*** Opening of DATA FOR THIS EXERCISE ***

-- ==== Sys2Proof/Certificates/Slice0/Obligations.lean ====
section
/-! DEFINITION. The statements for the provers, from the spec's numbered rules. Where a statement rests on a decision or
on general knowledge of the spec, or on a choice of the model, its docstring says so and names the log entry. -/

open Sys2Proof Sys2Proof.Machine

/-! ### Encoding (30_encoding.md) -/

/-- R80 to R98, R103: decoding the bytes of any instruction that has an encoding in the context gives that instruction
back, whatever bytes follow. The layouts are general knowledge of the spec (R82 to R96, N5). -/
def Obligations.DecodeReadsBackEveryEncoding : Prop :=
  ∀ (c : CodeContext) (i : Instr) (rest : List Byte), i.wellFormed c.mode = true →
    decode c (encode c i ++ rest) = .ok (i, rest)

/-- R100, R103: what the decoder accepts has an encoding in the mode, and its length is the number of bytes taken. -/
def Obligations.DecodedInstructionsHaveAnEncoding : Prop :=
  ∀ (c : CodeContext) (bs rest : List Byte) (i : Instr), decode c bs = .ok (i, rest) →
    i.wellFormed c.mode = true ∧ ∃ used : List Byte, bs = used ++ rest ∧ used.length = i.len c

/-- R100: an instruction has 5 to 15 bytes, 14 at most without a LOCK prefix, and each bound is reached by an instruction
that has an encoding. -/
def Obligations.LengthsAreFiveToFifteen : Prop :=
  (∀ (c : CodeContext) (i : Instr), 5 ≤ i.len c ∧ i.len c ≤ 15 ∧ (i.lock = false → i.len c ≤ 14)) ∧
    (∃ (c : CodeContext) (i : Instr), i.wellFormed c.mode = true ∧ i.len c = 5) ∧
      (∃ (c : CodeContext) (i : Instr), i.wellFormed c.mode = true ∧ i.lock = false ∧ i.len c = 14) ∧
        ∃ (c : CodeContext) (i : Instr), i.wellFormed c.mode = true ∧ i.len c = 15

/-- R98 (decision D10): the legacy prefix bytes may stand in any order. -/
def Obligations.LegacyBytesMayStandInAnyOrder : Prop :=
  ∀ (c : CodeContext) (ps qs rest tail : List Byte) (i : Instr), ps.Perm qs → (∀ b ∈ ps, b ∈ legacySet) →
    decode c (ps ++ rest) = .ok (i, tail) → decode c (qs ++ rest) = .ok (i, tail)

/-- R98, R99 (decisions D11, D12): a repeated prefix byte, F3, two segment overrides, and in 64-bit mode an ES, CS, SS or
DS override are refused, whatever follows. -/
def Obligations.RefusedLegacyBytes : Prop :=
  ∀ (c : CodeContext) (ps rest : List Byte), (∀ b ∈ ps, b ∈ legacySet) →
    (¬ps.Nodup → refusedBytes c (ps ++ rest)) ∧
      (0xF3 ∈ ps → refusedBytes c (ps ++ rest)) ∧
        (2 ≤ (ps.filter (· ∈ overrideSet)).length → refusedBytes c (ps ++ rest)) ∧
          (c.mode = .mode64 → (∃ b ∈ ps, b ∈ ([0x26, 0x2E, 0x36, 0x3E] : List Byte)) → refusedBytes c (ps ++ rest))

/-- R82, R99 (decision D30, U1): outside 64-bit mode a byte 40 to 4F after the legacy prefix bytes is refused, and in
64-bit mode it is refused when the next byte is not 0F. -/
def Obligations.RexOnlyRightBeforeTheOpcodeIn64BitMode : Prop :=
  ∀ (c : CodeContext) (ps rest : List Byte) (b : Byte), (∀ b ∈ ps, b ∈ legacySet) → isRexByte b = true →
    (c.mode ≠ .mode64 → refusedBytes c (ps ++ b :: rest)) ∧
      (c.mode = .mode64 → ∀ b' : Byte, b' ≠ 0x0F → refusedBytes c (ps ++ b :: b' :: rest))

/-- R81, R101 (decision D2): without F2 among the legacy prefix bytes nothing is a `CRC32`. -/
def Obligations.WithoutF2NothingDecodes : Prop :=
  ∀ (c : CodeContext) (ps rest : List Byte), (∀ b ∈ ps, b ∈ legacySet) → 0xF2 ∉ ps →
    (∀ b ∈ rest.head?, b ∉ legacySet) → refusedBytes c (ps ++ rest)

/-- R99 (decision D11): 66 with opcode F0, 66 with REX.W = 1, and 67 or a segment override with a register source are
refused. -/
def Obligations.SizePrefixesWithoutMeaningAreRefused : Prop :=
  ∀ (c : CodeContext) (ps rest : List Byte), (∀ b ∈ ps, b ∈ legacySet) →
    (0x66 ∈ ps → ∀ rex : List Byte, rex.length ≤ 1 → (∀ b ∈ rex, isRexByte b = true) →
        refusedBytes c (ps ++ (rex ++ 0x0F :: 0x38 :: 0xF0 :: rest))) ∧
      (0x66 ∈ ps → ∀ b : Byte, isRexByte b = true → b.getLsbD 3 = true →
        refusedBytes c (ps ++ b :: 0x0F :: 0x38 :: 0xF1 :: rest)) ∧
        ((0x67 ∈ ps ∨ ∃ b ∈ ps, b ∈ overrideSet) → ∀ (rex : List Byte) (op modrm : Byte), rex.length ≤ 1 →
          (∀ b ∈ rex, isRexByte b = true) → modrm.extractLsb' 6 2 = 3 →
            refusedBytes c (ps ++ (rex ++ 0x0F :: 0x38 :: op :: modrm :: rest)))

*** Close of DATA FOR THIS EXERCISE ***

**ASSIGNED TASK**. Scan the records above for the word "segment". Show each line in which it appears.

**RESPONSE**.
/-- R98, R99 (decisions D11, D12): a repeated prefix byte, F3, two segment overrides, and in 64-bit mode an ES, CS, SS or
/-- R99 (decision D11): 66 with opcode F0, 66 with REX.W = 1, and 67 or a segment override with a register source are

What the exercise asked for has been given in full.